Exercise requirements – Using the data that follows, return exactly the lines from the one that contains "def membersOf (s" through the one that contains "def foundGenerations (s", ends included.
======== Entries supplied ========
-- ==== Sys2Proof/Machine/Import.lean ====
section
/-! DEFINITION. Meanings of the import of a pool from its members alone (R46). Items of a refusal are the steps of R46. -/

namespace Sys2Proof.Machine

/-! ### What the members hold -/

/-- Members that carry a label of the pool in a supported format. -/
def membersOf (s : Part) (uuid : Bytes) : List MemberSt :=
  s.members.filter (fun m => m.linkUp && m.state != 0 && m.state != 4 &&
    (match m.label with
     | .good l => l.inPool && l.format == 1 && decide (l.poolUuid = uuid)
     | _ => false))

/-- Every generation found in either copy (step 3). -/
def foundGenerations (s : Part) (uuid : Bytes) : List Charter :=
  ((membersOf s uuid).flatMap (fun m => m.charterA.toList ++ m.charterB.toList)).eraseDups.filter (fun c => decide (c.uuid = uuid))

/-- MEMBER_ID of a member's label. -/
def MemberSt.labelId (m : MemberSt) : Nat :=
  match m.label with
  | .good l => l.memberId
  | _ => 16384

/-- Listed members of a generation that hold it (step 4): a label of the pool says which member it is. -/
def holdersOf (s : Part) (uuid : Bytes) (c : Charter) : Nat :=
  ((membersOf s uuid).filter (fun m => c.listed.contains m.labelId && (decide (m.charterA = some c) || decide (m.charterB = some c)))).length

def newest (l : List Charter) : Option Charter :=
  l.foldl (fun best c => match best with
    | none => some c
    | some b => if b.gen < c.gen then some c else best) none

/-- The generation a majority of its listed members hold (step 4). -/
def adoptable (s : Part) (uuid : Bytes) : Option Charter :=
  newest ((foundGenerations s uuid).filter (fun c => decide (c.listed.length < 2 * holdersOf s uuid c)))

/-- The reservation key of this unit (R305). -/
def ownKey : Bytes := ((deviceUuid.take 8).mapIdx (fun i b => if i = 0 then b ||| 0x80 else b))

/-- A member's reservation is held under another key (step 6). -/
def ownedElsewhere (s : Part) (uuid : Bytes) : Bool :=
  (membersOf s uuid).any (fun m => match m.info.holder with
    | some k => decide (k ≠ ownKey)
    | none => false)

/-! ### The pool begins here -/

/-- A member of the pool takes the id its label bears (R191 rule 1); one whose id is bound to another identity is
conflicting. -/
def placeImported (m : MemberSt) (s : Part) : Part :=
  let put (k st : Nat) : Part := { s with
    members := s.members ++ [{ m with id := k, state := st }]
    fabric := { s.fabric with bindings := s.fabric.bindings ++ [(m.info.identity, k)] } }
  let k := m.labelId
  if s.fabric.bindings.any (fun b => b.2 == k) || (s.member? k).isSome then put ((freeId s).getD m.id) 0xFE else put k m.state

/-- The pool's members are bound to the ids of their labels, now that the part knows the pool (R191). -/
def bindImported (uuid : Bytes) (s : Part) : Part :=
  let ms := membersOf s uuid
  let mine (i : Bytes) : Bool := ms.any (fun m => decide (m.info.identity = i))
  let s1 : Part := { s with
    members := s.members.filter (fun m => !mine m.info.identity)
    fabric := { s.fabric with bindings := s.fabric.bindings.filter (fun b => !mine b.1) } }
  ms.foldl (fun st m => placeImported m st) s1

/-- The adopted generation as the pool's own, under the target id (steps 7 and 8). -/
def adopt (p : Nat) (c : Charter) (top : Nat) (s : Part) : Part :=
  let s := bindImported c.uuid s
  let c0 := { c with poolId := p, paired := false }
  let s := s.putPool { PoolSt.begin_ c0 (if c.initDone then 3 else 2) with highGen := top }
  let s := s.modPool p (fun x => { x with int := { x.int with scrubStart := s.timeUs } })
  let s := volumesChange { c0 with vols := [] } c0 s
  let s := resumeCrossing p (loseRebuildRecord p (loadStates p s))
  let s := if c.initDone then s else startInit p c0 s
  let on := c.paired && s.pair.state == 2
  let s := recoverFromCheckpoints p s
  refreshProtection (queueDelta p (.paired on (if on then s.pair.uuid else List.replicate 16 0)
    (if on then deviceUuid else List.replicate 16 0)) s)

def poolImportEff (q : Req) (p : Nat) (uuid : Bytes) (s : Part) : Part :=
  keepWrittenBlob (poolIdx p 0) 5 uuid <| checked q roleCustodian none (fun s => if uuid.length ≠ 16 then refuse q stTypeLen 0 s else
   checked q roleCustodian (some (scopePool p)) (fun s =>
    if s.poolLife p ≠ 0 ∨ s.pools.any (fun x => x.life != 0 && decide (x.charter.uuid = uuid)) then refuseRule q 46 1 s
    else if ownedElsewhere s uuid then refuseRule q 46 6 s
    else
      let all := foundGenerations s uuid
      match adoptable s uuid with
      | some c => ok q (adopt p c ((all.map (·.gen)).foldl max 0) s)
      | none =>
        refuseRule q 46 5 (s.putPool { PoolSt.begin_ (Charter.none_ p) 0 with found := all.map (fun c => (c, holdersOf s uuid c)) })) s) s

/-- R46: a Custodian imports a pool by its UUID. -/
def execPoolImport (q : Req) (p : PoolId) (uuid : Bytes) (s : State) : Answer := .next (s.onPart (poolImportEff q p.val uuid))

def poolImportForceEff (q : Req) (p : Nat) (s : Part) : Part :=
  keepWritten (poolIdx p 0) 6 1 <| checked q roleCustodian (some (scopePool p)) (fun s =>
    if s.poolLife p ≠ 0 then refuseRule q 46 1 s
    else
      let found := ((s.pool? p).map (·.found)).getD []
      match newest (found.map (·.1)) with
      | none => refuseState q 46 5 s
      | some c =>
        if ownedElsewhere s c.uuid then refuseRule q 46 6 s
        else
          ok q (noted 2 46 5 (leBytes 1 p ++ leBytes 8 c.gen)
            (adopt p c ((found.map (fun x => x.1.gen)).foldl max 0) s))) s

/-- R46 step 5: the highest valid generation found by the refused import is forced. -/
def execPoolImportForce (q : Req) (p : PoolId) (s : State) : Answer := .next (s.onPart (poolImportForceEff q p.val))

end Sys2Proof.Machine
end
========
======== Entries supplied ========
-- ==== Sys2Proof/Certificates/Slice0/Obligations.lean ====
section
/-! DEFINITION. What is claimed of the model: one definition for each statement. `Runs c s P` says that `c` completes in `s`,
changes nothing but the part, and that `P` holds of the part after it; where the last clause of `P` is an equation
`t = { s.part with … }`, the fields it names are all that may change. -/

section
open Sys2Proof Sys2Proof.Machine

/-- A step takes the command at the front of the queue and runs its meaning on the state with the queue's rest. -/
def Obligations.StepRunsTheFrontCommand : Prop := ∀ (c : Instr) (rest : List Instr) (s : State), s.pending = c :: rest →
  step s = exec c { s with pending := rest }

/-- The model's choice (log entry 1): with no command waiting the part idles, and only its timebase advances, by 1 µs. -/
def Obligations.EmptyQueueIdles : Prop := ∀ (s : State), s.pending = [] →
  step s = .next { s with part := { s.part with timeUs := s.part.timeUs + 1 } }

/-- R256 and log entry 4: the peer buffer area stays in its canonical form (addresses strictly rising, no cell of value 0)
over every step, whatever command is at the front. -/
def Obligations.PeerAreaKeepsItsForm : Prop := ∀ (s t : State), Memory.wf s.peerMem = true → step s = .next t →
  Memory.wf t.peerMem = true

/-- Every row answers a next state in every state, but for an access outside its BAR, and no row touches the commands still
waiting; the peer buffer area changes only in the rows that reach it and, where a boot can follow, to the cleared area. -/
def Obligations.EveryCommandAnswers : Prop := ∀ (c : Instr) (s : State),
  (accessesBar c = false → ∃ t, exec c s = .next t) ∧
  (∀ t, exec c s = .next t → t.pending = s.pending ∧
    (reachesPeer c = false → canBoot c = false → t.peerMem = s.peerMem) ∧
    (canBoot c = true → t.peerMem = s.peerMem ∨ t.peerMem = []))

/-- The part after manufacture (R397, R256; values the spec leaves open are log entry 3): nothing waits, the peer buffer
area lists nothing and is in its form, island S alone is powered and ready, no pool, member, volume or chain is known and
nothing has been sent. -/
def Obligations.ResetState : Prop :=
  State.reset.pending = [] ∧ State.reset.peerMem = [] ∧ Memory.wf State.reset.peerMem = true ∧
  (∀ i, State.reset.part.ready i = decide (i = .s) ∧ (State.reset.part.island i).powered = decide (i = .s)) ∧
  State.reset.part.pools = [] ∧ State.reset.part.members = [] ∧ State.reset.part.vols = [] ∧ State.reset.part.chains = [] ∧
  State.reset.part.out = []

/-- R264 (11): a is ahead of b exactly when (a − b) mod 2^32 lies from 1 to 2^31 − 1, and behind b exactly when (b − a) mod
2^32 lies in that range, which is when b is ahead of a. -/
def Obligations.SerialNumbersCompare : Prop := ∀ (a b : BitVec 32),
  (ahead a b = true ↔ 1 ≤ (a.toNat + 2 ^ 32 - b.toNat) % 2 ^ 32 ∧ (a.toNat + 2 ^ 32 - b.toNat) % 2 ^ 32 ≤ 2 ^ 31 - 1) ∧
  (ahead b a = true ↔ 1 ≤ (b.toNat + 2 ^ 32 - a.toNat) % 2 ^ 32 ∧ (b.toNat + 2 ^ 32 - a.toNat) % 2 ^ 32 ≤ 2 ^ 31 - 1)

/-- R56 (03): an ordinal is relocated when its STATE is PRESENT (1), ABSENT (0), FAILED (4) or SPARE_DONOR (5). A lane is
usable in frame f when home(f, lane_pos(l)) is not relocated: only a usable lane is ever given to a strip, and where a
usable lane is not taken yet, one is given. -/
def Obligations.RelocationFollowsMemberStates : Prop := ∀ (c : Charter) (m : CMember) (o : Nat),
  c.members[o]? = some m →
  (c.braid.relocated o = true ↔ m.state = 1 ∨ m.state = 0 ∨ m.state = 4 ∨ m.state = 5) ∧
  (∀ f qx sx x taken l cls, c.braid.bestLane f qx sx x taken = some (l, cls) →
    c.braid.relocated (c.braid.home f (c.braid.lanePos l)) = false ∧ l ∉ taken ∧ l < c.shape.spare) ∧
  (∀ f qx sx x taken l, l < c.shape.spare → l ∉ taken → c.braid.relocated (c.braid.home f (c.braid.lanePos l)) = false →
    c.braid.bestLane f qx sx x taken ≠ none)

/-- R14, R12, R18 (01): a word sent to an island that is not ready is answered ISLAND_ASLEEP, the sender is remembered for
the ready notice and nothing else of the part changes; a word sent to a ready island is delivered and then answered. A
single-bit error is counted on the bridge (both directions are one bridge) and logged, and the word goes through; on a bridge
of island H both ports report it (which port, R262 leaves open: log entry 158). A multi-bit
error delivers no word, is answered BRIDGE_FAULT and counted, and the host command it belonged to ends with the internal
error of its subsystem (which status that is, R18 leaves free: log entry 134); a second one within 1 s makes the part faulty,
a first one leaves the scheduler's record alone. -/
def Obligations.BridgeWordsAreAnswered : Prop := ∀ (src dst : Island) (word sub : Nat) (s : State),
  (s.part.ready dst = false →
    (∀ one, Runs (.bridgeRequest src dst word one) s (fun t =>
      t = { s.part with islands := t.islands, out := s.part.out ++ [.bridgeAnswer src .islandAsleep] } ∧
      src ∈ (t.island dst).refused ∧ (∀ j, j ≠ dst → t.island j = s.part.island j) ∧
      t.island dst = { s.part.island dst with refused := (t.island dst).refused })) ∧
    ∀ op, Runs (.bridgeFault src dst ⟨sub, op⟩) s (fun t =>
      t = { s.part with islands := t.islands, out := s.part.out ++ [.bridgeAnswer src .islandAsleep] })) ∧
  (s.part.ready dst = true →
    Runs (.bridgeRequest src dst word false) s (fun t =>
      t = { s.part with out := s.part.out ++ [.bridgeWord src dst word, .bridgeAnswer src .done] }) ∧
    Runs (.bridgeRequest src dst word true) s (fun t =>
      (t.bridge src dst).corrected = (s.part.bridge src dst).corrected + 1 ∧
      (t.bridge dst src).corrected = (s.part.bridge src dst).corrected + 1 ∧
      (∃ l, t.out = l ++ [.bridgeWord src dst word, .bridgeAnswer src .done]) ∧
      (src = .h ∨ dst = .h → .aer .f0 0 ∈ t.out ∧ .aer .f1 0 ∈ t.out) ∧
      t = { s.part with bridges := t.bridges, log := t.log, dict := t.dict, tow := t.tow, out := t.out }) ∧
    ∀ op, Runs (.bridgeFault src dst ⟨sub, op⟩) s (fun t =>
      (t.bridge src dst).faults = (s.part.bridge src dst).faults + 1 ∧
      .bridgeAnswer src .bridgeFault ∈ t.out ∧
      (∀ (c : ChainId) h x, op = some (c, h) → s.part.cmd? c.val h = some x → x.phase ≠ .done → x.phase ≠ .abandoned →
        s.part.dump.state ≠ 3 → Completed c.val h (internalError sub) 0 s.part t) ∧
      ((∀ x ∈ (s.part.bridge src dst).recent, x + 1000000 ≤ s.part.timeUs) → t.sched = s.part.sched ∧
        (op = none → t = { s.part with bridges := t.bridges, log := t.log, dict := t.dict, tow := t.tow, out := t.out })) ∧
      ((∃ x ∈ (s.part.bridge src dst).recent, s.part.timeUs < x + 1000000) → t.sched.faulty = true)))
========
Result of the task –
def membersOf (s : Part) (uuid : Bytes) : List MemberSt :=
  s.members.filter (fun m => m.linkUp && m.state != 0 && m.state != 4 &&
    (match m.label with
     | .good l => l.inPool && l.format == 1 && decide (l.poolUuid = uuid)
     | _ => false))

/-- Every generation found in either copy (step 3). -/
def foundGenerations (s : Part) (uuid : Bytes) : List Charter :=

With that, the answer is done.